● **MATERIALS PROVIDED**:
--------------------
-- ==== Sys2Proof/Certificates/Slice0/Obligations.lean ====
section
/-! DEFINITION. The statements for the provers. -/

open Sys2Proof Sys2Proof.Machine

/-! ## Encoding -/

/-- Decoding the word of any command gives that command, with every operand at every value (30_encoding.md R67 to R70,
R73). No must-be-zero field is lost and no operand bit is dropped. -/
def Obligations.DecodeOfEncode : Prop := ∀ i : Instr, decode (encode i) = .command i

/-- Every legal word is the word of the command it decodes to: no two words are one command (R67, R68, R71). -/
def Obligations.EncodeOfDecode : Prop := ∀ (w : Word) (i : Instr), decode w = .command i → encode i = w

/-- R70: exactly which words are illegal, and what the block does with one. -/
def Obligations.IllegalWordsAreBadCommands : Prop :=
  (∀ w : Word, (∃ why, decode w = .illegal why) ↔
    opcField w ∉ [0x01#8, 0x02#8, 0x03#8, 0x10#8, 0x20#8, 0x30#8, 0x40#8, 0x41#8, 0x42#8, 0x43#8] ∨
      (regField w ≠ 0 ∧ opcField w ∉ [0x01#8, 0x02#8]) ∨
      (immField w ≠ 0 ∧ opcField w ∈ [0x01#8, 0x20#8, 0x30#8, 0x40#8, 0x41#8, 0x42#8, 0x43#8])) ∧
  ∀ (s : State) (w : Word) (ws : List Word) (why : Illegal), s.ctl = .idle → s.env.host = w :: ws →
    decode w = .illegal why →
    step s = .next { s with
      env := { s.env with host := ws }
      result := 0xFFFFFFF5#32
      out := s.out ++ [.response 0xFFFFFFF5#32] }

/-- Words written out from the encodings of R68 decode to their commands (95_test_vectors.md section 5). -/
def Obligations.SpecWordsDecode : Prop :=
  decode 0x010C0000#32 = .command (.regRead 0x0C) ∧ decode 0x02020040#32 = .command (.regWrite 0x02 64) ∧
    decode 0x0300002C#32 = .command (.bufRead 44) ∧ decode 0x1000002D#32 = .command (.crcCompute 45) ∧
    decode 0x20000000#32 = .command .frameRead ∧ decode 0x30000000#32 = .command .d0Read ∧
    decode 0x40000000#32 = .command .openP1 ∧ decode 0x41000000#32 = .command .openD0 ∧
    decode 0x42000000#32 = .command .read ∧ decode 0x43000000#32 = .command .close

/-! ## The step -/

/-- When the block is IDLE and the word the host sends decodes to a command, the step takes the word and is `exec` of
that command (43_session.md R135). The step adds nothing around `exec`. -/
def Obligations.StepRunsDecodedCommand : Prop :=
  ∀ (s : State) (w : Word) (ws : List Word) (i : Instr), s.ctl = .idle → s.env.host = w :: ws →
    decode w = .command i → step s = exec i { s with env := { s.env with host := ws } }

/-- An IDLE block to which the host sends nothing stays as it is (70_reset_and_hazards.md R171). -/
def Obligations.IdleBlockExecutesNothing : Prop :=
  ∀ s : State, s.ctl = .idle → s.env.host = [] → step s = .next s

/-- The block has no meaning for a command given to it while another is in progress (10_state.md R48,
70_reset_and_hazards.md R183). The stop by a fault is the model's reading of "no move", assumption log 13. -/
def Obligations.BusyBlockTakesNoCommand : Prop :=
  ∀ (i : Instr) (s : State), s.ctl ≠ .idle → exec i s = .fault .commandInProgress

/-- A block whose outstanding request has not been answered waits, whatever else the environment has answered
(10_state.md R48, 60_exceptions.md R169). That a wait is a step that changes nothing is the model's form of it,
assumption log 4. -/
def Obligations.UnansweredRequestWaits : Prop :=
  ∀ (s : State) (r : Request), outstanding s = some r → s.env.answered r = false → step s = .next s

/-- A block whose outstanding request has been answered makes one exchange, and then goes on in the same way until the
command ends or waits (00_scope.md R6, 20_memory.md R60; assumption log 16). -/
def Obligations.AnsweredRequestIsOneExchange : Prop :=
  ∀ (s : State) (r : Request), outstanding s = some r → s.env.answered r = true →
    ∃ m, move s = some m ∧ step s = andThen m fun t => if t.ctl = .idle then .next t else step t

/-- It does not matter when the environment answers: a command that stopped to wait and was answered later ends as the
command that had all the answers at once (10_state.md R40, 00_scope.md R12; assumption log 4). -/
def Obligations.LateAnswersMakeNoDifference : Prop :=
  ∀ (i : Instr) (s t : State) (e : Env), exec i s = .next t →
    exec i (s.withMoreAnswers e) =
      if t.ctl = .idle then .next (t.withMoreAnswers e) else step (t.withMoreAnswers e)

/-! ## Host access -/

/-- R136: REG_READ answers the register's value, or ERR_BADCMD for a reserved index, in an open session or not, and
changes nothing, RESULT included. -/
def Obligations.RegReadAnswersTheRegister : Prop :=
  ∀ (reg : BitVec 8) (s : State), s.ctl = .idle →
    exec (.regRead reg) s =
      .next { s with out := s.out ++ [.response ((registerFile s)[reg.toNat]?.getD 0xFFFFFFF5#32)] }
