/-- The body and its `'!'` are stored one after another. -/
theorem advance_capture_body {body : List Byte} {rest : List RxAnswer} (hb : ∀ b ∈ body, BodyByte s.params.bodyCheck b)
    (hk : k + body.length + 1 ≤ s.bufcap.toNat) (hrx : e.rx = rxBytes (body ++ [chBang]) ++ rest) :
    andThen (captureNext (s.engaged c (w.atLen k) e o)) advance =
      andThen (gotoSignoff ((s.withBuf (s.buf.writeAll k (body ++ [chBang]))).engaged .d0Capture
        (w.atLen (k + (body.length + 1))) { e with rx := rest } (o ++ rxRequests (body.length + 1)))) advance := by
  induction body generalizing s c e o k with
  | nil =>
    have hk' : k < s.bufcap.toNat := hk
    rw [advance_capture hk' hrx, onCapture, if_pos rfl, storeByte_engaged chBang hk', andThen_next]
    rfl
  | cons b body ih =>
    rw [List.length_cons] at hk
    rw [List.forall_mem_cons] at hb
    have hk' : k < s.bufcap.toNat := by omega
    have hnext : e.rx = .byte b :: (rxBytes (body ++ [chBang]) ++ rest) := hrx
    rw [advance_capture hk' hnext, onCapture_engaged_body hb.1 hk']
    refine (ih (s := s.withBuf (s.buf.write k b)) hb.2 (by rw [withBuf_bufcap]; omega) rfl).trans ?_
    rw [List.append_assoc, ← rxRequests_add, List.length_cons, Nat.add_comm 1 (body.length + 1), Nat.add_assoc k,
      Nat.add_comm 1]
    rfl

/-! ## Sign-off (R128) -/

/-- The sign-off of a terminal is written in full and drained. -/
theorem advance_signedOff {txs : List TxAnswer} {d : Nat} (hm : s.status.mode ≠ .probe)
    (hs : s.status.signoffSent = false) (htx : e.tx = (if s.status.term then [.written 6] else []) ++ txs)
    (hd : e.done = (if s.status.term then 1 else 0) + d) :
    ∃ c' a, andThen (gotoSignoff (s.engaged c w e o)) advance =
      andThen (d0Complete ((s.signedOff s.status.term).engaged c' { w with wrote := a } { e with tx := txs, done := d }
        (o ++ signoffRequests s))) advance := by
  cases ht : s.status.term with
  | true =>
    rw [ht] at htx hd
    have hreq : signoffRequests s = [.request (.tx signoffBytes), .request .drain] := if_pos ht
    have hterm : (s.engaged c w e o).status.term = true := ht
    refine ⟨.d0SignoffDrain, .written 6, ?_⟩
    rw [gotoSignoff_terminal hterm hm, andThen_next, issue_engaged,
      DrainedWrite.signoff.advance_full htx (hd.trans (Nat.add_comm 1 d)), onSignoffDrained, engaged_work, if_pos rfl,
      hreq, List.append_assoc]
    rfl
  | false =>
    rw [ht] at htx hd
    have he : e = { e with tx := txs, done := d } := by
      rw [← show e.tx = txs from htx, ← show e.done = d from hd.trans (Nat.zero_add d)]
    have hoff : s.signedOff false = s := by rw [State.signedOff, ← hs]
    have hreq : signoffRequests s = [] := if_neg (Bool.eq_false_iff.1 ht)
    refine ⟨c, w.wrote, ?_⟩
    have hterm : (s.engaged c w e o).status.term = false := ht
    rw [gotoSignoff_noTerminal hterm, ← he, hoff, hreq, List.append_nil]

/-- From the mode determination to the capture, under the terms of the line (R122 to R124). -/
theorem advance_agreed {c4 : Byte} {t : Terms} {n : Nat} {txs : List TxAnswer} {applies : List ApplyAnswer} {d : Nat}
    (hid : s.idLen = BitVec.ofNat 16 n) (hs : s.status.ackSent = false)
    (htx : e.tx = (if t.ack then [.written 6] else []) ++ txs)
    (ha : e.apply = (if t.baud.isSome && s.status.term then [.ok] else []) ++ applies)
    (hd : e.done = (if t.ack then 1 else 0) + d) :
    ∃ (c' : Ctl) (w' : Work), w'.inRead = w.inRead ∧ andThen (determineMode t.mode (s.engaged c (w.agreed c4 t) e o)) advance =
      andThen (captureNext ((s.underTerms t).engaged c' (w'.atLen n) { e with tx := txs, apply := applies, done := d }
        (o ++ ackRequests c4 t ++
          if t.baud.isSome && s.status.term then [.request (.apply (s.underTerms t).config)] else []))) advance := by
  have hm : determineMode t.mode (s.engaged c (w.agreed c4 t) e o) =
      gotoAck ((s.inMode t.mode).engaged c (w.agreed c4 t) e o) := rfl
  obtain ⟨c1, a, hack⟩ := advance_acked (s := s.inMode t.mode) (w := w.agreed c4 t) (c := c) (o := o) rfl hs htx hd
  obtain ⟨c2, hswitch⟩ := advance_switched (s := (s.inMode t.mode).acked t.ack) (w := { w.agreed c4 t with wrote := a })
    (e := { e with tx := txs, done := d }) (c := c1)
    (o := o ++ if t.ack then [.request (.tx (ackBytes c4)), .request .drain] else []) (baud := t.baud) rfl
    (fun b hb => by rw [Option.mem_def] at hb; simp [Work.agreed, hb]) ha
  refine ⟨c2, { w.agreed c4 t with wrote := a }, rfl, ?_⟩
  refine (congrArg (andThen · advance) hm).trans ((hack.trans hswitch).trans ?_)
  exact congrArg (andThen · advance) (gotoCapture_engaged hid)

end

/-! ## The whole command (R131) -/

/-- The registers and the buffer once the terms of `ident` have been agreed. -/
def d0Agreed (i : Instr) (s : State) (ident : List Byte) (t : Terms) : State := ((d0Begun i s).lined ident).underTerms t

/-- The terms of a negotiation are never Probe (R122). -/
theorem negotiate_mode {ident : List Byte} {t : Terms} (h : negotiate ident = .terms t) : t.mode ≠ .probe := by
  unfold negotiate at h
  repeat' split at h
  all_goals cases h
  all_goals exact Mode.noConfusion

theorem d0Agreed_config (i : Instr) (s : State) (ident : List Byte) (t : Terms) :
    (d0Agreed i s ident t).config = switchedConfig s t := by
  obtain ⟨m, baud, ack⟩ := t
  cases baud <;> rfl

theorem d0Agreed_term {i : Instr} {s : State} (hr : RunsD0 i s) (ident : List Byte) (t : Terms) :
    (d0Agreed i s ident t).status.term = s.status.term := by
  rcases hr with rfl | ⟨rfl, -⟩ <;> rfl

section
variable {i : Instr} {s : State} {ident : List Byte} {c4 : Byte} {t : Terms} {rest : List RxAnswer} {txs : List TxAnswer}
  {applies : List ApplyAnswer} {d : Nat} (hr : RunsD0 i s) (hs : Ready s) (hl : IdLine ident)
  (h4 : ident[4]? = some c4) (ht : negotiate ident = .terms t) (ha : s.env.apply = handshakeApplyAnswers s t ++ applies)
include hr hs hl h4 ht ha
--------------------
● **PROBLEM DETAILS**: Above are the entries. Quote exactly the lines from the one bearing "obtain ⟨m, baud, ack⟩ := t" through the one bearing "(hl : IdLine ident)".

● **ANSWER TO THIS TASK**:
  obtain ⟨m, baud, ack⟩ := t
  cases baud <;> rfl

theorem d0Agreed_term {i : Instr} {s : State} (hr : RunsD0 i s) (ident : List Byte) (t : Terms) :
    (d0Agreed i s ident t).status.term = s.status.term := by
  rcases hr with rfl | ⟨rfl, -⟩ <;> rfl

section
variable {i : Instr} {s : State} {ident : List Byte} {c4 : Byte} {t : Terms} {rest : List RxAnswer} {txs : List TxAnswer}
  {applies : List ApplyAnswer} {d : Nat} (hr : RunsD0 i s) (hs : Ready s) (hl : IdLine ident)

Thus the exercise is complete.